Louisiana fast tracks a statewide HIE

By Heather Hayes
11:12 AM

The Office of the National Coordinator for Health Information Technology has approved the Louisiana Health Care Quality Forum's (LHCQF) strategic and operational plan for the Louisiana Health Information Exchange (LaHIE), paving the way for the organization to move forward quickly in its efforts to develop a statewide health information network.

The LHCQF, a non-profit entity that is the state's point organization for initiatives to improve health care quality, received a $10.6 million federal grant through the HITECH Act in March 2010, as well as a grant to run the state's regional extension center.

LHCQF issued a request for proposal in December so, with the ONC's go-ahead, officials are now free to pursue the original implementation schedule.

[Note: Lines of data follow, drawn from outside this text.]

-- ==== Sys2Proof/Decode.lean ====
section
/-!
DEFINITION. Sys2Proof/Decode.lean: from words to instructions and back (02 R17 to R29, 03 R65 to R75).
`decodeWord` is total and refuses by name; a refusal carries the decode code of 02 R27. `encode` gives
the word of a well-formed instruction from the same tables.
-/

namespace Sys2Proof

/-- Why a word is no instruction, in the order in which 02 R27 reports the reasons. -/
inductive Reject where
  | headerShaped      -- 0x007: bits 31:28 are 0b1111 (02 R26)
  | unassignedMajor   -- 0x009: major 0x33 to 0x3B (02 R23)
  | unassignedMinor   -- 0x00A (03 R65)
  | reservedCounter   -- 0x00C: E-format counter code 0b10 or 0b11 (02 R21)
  | mustBeZero        -- 0x00B (03 R65)
  deriving DecidableEq, Repr

/-- The decode code of a refusal (02 R27). -/
def Reject.code : Reject → Nat
  | .headerShaped => 0x007
  | .unassignedMajor => 0x009
  | .unassignedMinor => 0x00A
  | .reservedCounter => 0x00C
  | .mustBeZero => 0x00B

/-! ### Fields of a word, as numbers (02 R17, R19) -/

/-- Bits `lo + n - 1 : lo` of a word. -/
def field (w lo n : Nat) : Nat := w / 2 ^ lo % 2 ^ n

/-- Bits 31:26. -/
def fMajor (w : Nat) : Nat := w / 2 ^ 26 % 64
/-- Bits 25:24. -/
def fStall (w : Nat) : Stall := BitVec.ofNat 2 (w / 2 ^ 24 % 4)
/-- The d field, bits 23:18. -/
def fD (w : Nat) : Reg := BitVec.ofNat 6 (w / 2 ^ 18 % 64)
/-- The a field, bits 17:12. -/
def fA (w : Nat) : Reg := BitVec.ofNat 6 (w / 2 ^ 12 % 64)
/-- The b field, bits 11:6. -/
def fB (w : Nat) : Reg := BitVec.ofNat 6 (w / 2 ^ 6 % 64)
/-- The minor or c field, bits 5:0. -/
def fC (w : Nat) : Reg := BitVec.ofNat 6 (w % 64)
/-- A four-bit field at bit `lo`. -/
def f4 (w lo : Nat) : BitVec 4 := BitVec.ofNat 4 (w / 2 ^ lo % 16)
/-- The five-bit field at bit `lo`. -/
def f5 (w lo : Nat) : BitVec 5 := BitVec.ofNat 5 (w / 2 ^ lo % 32)
/-- The imm16 of the I16 format. -/
def fImm (w : Nat) : Half := BitVec.ofNat 16 (w % 65536)
/-- The counter of the M format. -/
def fK (w : Nat) : MCtr := BitVec.ofNat 2 (w % 4)
/-- The index of the M format (03 R72). -/
def fIdx (w : Nat) : Index := { isS := w / 2 ^ 13 % 2 == 1, pair := f5 w 8 }
/-- The E-format counter: bit 4 (02 R21), once codes 0b10 and 0b11 are refused. -/
def fE (w : Nat) : Bool := w / 2 ^ 4 % 2 == 1

/-! ### Code tables -/

/-- Scope codes (00 R5). -/
def Scope.ofCode (n : Nat) : Scope :=
  match n with
  | 0 => .fibre | 1 => .wave | 2 => .group | 3 => .cluster
  | 4 => .die | 5 => .device | 6 => .domain | _ => .system

/-- The code of a scope (00 R5). -/
def Scope.code : Scope → Nat
  | .fibre => 0 | .wave => 1 | .group => 2 | .cluster => 3
  | .die => 4 | .device => 5 | .domain => 6 | .system => 7

/-- The form of an integer ALU major (03 R66). -/
def IntForm.ofMajor (n : Nat) : IntForm :=
  match n with
  | 0 => .vv | 1 => .vs | 2 => .vi | 3 => .ss | _ => .si

/-- The major of an integer form (03 R66). -/
def IntForm.code : IntForm → Nat
  | .vv => 0 | .vs => 1 | .vi => 2 | .ss => 3 | .si => 4

/-- ICMP forms (05 R104). -/
def CmpForm.ofCode (n : Nat) : CmpForm :=
  match n with
  | 0 => .vv | 1 => .vs | 2 => .vi | _ => .ss

/-- The code of an ICMP form. -/
def CmpForm.code : CmpForm → Nat
  | .vv => 0 | .vs => 1 | .vi => 2 | .ss => 3

/-- FP32 forms from the major less 0x08, or from FCMP's bits 5:4 (05 R108, R110). -/
def FForm.ofCode (n : Nat) : FForm :=
  match n with
  | 0 => .vv | 1 => .vs | _ => .ss

/-- The code of an FP32 form. -/
def FForm.code : FForm → Nat
  | .vv => 0 | .vs => 1 | .ss => 2

/-- ICMP conditions (03 R68). -/
def ICond.ofCode (n : Nat) : Option ICond :=
  match n with
  | 0 => some .eq | 1 => some .ne | 2 => some .ltI | 3 => some .leI | 4 => some .gtI
  | 5 => some .geI | 6 => some .ltN | 7 => some .leN | 8 => some .gtN | 9 => some .geN
  | _ => none

/-- The code of an ICMP condition. -/
def ICond.code : ICond → Nat
  | .eq => 0 | .ne => 1 | .ltI => 2 | .leI => 3 | .gtI => 4
  | .geI => 5 | .ltN => 6 | .leN => 7 | .gtN => 8 | .geN => 9

/-- FCMP and DCMP conditions (03 R68). -/
def FCond.ofCode (n : Nat) : Option FCond :=
  match n with
  | 0 => some .eq | 1 => some .ne | 2 => some .lt | 3 => some .le
  | 4 => some .gt | 5 => some .ge | 6 => some .uno | 7 => some .ord
  | _ => none

/-- The code of an FCMP condition. -/
def FCond.code : FCond → Nat
  | .eq => 0 | .ne => 1 | .lt => 2 | .le => 3 | .gt => 4 | .ge => 5 | .uno => 6 | .ord => 7

/-- CMP64 conditions from the minor less 0x08 (05 R106). -/
def Cond64.ofCode (n : Nat) : Option Cond64 :=
  match n with
  | 0 => some .eq | 1 => some .ne | 2 => some .ltI | 3 => some .leI | 4 => some .ltN
  | 5 => some .leN
  | _ => none

/-- The code of a CMP64 condition. -/
def Cond64.code : Cond64 → Nat
  | .eq => 0 | .ne => 1 | .ltI => 2 | .leI => 3 | .ltN => 4 | .leN => 5

/-- CVT format codes (03 R69). -/
def Fmt.ofCode (n : Nat) : Option Fmt :=
  match n with
  | 0 => some .i8 | 1 => some .i16 | 2 => some .i32 | 3 => some .n8 | 4 => some .n16
  | 5 => some .n32 | 6 => some .f16 | 7 => some .bf16 | 8 => some .f32 | 9 => some .f64
  | 10 => some .e4m3 | 11 => some .e5m2 | 12 => some .e2m1 | 13 => some .i64 | 14 => some .n64
  | _ => none

/-- The code of a CVT format. -/
def Fmt.code : Fmt → Nat
  | .i8 => 0 | .i16 => 1 | .i32 => 2 | .n8 => 3 | .n16 => 4 | .n32 => 5 | .f16 => 6
  | .bf16 => 7 | .f32 => 8 | .f64 => 9 | .e4m3 => 10 | .e5m2 => 11 | .e2m1 => 12
  | .i64 => 13 | .n64 => 14

/-- CVT rounding codes (03 R69). -/
def CvtRound.ofCode (n : Nat) : CvtRound :=
  match n with
  | 0 => .fpctl | 1 => .zero | 2 => .rne | _ => .rneSat

/-- The code of a CVT rounding. -/
def CvtRound.code : CvtRound → Nat
  | .fpctl => 0 | .zero => 1 | .rne => 2 | .rneSat => 3

/-- Reduction operators (03 R70). -/
def RedOp.ofCode (n : Nat) : Option RedOp :=
  match n with
  | 0 => some .addI32 | 1 => some .addF32 | 2 => some .minI32 | 3 => some .maxI32
  | 4 => some .minN32 | 5 => some .maxN32 | 6 => some .minF32 | 7 => some .maxF32
  | 8 => some .bitAnd | 9 => some .bitOr | 10 => some .bitXor
  | _ => none

/-- The code of a reduction operator. -/
def RedOp.code : RedOp → Nat
  | .addI32 => 0 | .addF32 => 1 | .minI32 => 2 | .maxI32 => 3 | .minN32 => 4 | .maxN32 => 5
  | .minF32 => 6 | .maxF32 => 7 | .bitAnd => 8 | .bitOr => 9 | .bitXor => 10

/-- Atomic types (03 R73). -/
def AtomType.ofCode (n : Nat) : Option AtomType :=
  match n with
  | 0 => some .i32 | 1 => some .n32 | 2 => some .i64 | 3 => some .n64 | 4 => some .f32
  | _ => none

/-- The code of an atomic type. -/
def AtomType.code : AtomType → Nat
  | .i32 => 0 | .n32 => 1 | .i64 => 2 | .n64 => 3 | .f32 => 4

/-- Atomic operations (03 R73). -/
def AtomOp.ofCode (n : Nat) : AtomOp :=
  match n with
  | 0 => .add | 1 => .min | 2 => .max | 3 => .bitAnd | 4 => .bitOr | 5 => .bitXor
  | 6 => .exch | _ => .cas

/-- The code of an atomic operation. -/
def AtomOp.code : AtomOp → Nat
  | .add => 0 | .min => 1 | .max => 2 | .bitAnd => 3 | .bitOr => 4 | .bitXor => 5
  | .exch => 6 | .cas => 7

Jenny Smith, HIE program manager for LHCQF, said that she and other officials have already begun reviewing proposals and will select a vendor and a technical infrastructure by mid-April and begin building the new system in May.

The overarching technology model for the LaHIE is decentralized and will leverage existing HIEs, including the Louisiana Rural Health Information Exchange (LaRHIX) and the Louisiana Southwest Health Information Exchange (LaSWIX), Medicaid systems and numerous hospital, provider group and public health IT initiatives.

"We have included representatives of key stakeholders across the state to make sure that we build upon efforts that are already in place," Smith said. "We will leverage what we can and we won't replace anything that doesn't need to be replaced."

Smith noted that the LHCQF is open to technology solutions and ideas from vendors, but the LaHIE will initially include four key components: a master patient index, a record locater service, a provider directory and an enterprise service bus (ESB) to facilitate secure messaging in a standard data format.

The rollout will occur in phases over time, Smith said. The initial work will focus on the development of short-term use cases involving secure point-to-point messaging to help providers achieve meaningful use quickly and on the creation of an Emergency Department Visit Registry.

The latter, which will be implemented by the end of September, will exchange a subset of Admit, Discharge and Transfer (ADT) data.

"Hospitals will be able to immediately identify who the patient was, where they've been recently and what their chief complaint is," Smith explained. "It's considered most valuable to hospitals in urban settings" because, unlike in rural areas, patients have the option of being seen in several nearby emergency departments.

The LaHIE, including a fully developed master patient index and provider directory, is expected to go live in mid-2012. Beyond that, the HIE will evolve to also feature clinical decision support tools and consumer-facing applications, such as personal health records (PHRs).

Currently, Louisiana has an electronic health record (EHR) adoption rate of 17 percent, but Smith says that LHCQF officials are confident that those numbers will increase at a significant rate now that the LaHIE is on its way to reality.

"We're in a very unique position because we're not only managing the creation of the state's HIE, we're also running the Regional Extension Center for Louisiana and assisting providers with EHR purchases and implementation," she said. "So it will be very easy to coordinate and align those efforts."

"When my counterpart is out in physician offices getting them up to speed on EHRs and achieving meaningful use, there will be very easy handoff to then say, "˜Okay, now you're at a point where you can begin exchanging information and connecting to the LaHIE," Smith said. "That will be a major advantage to everyone's efforts."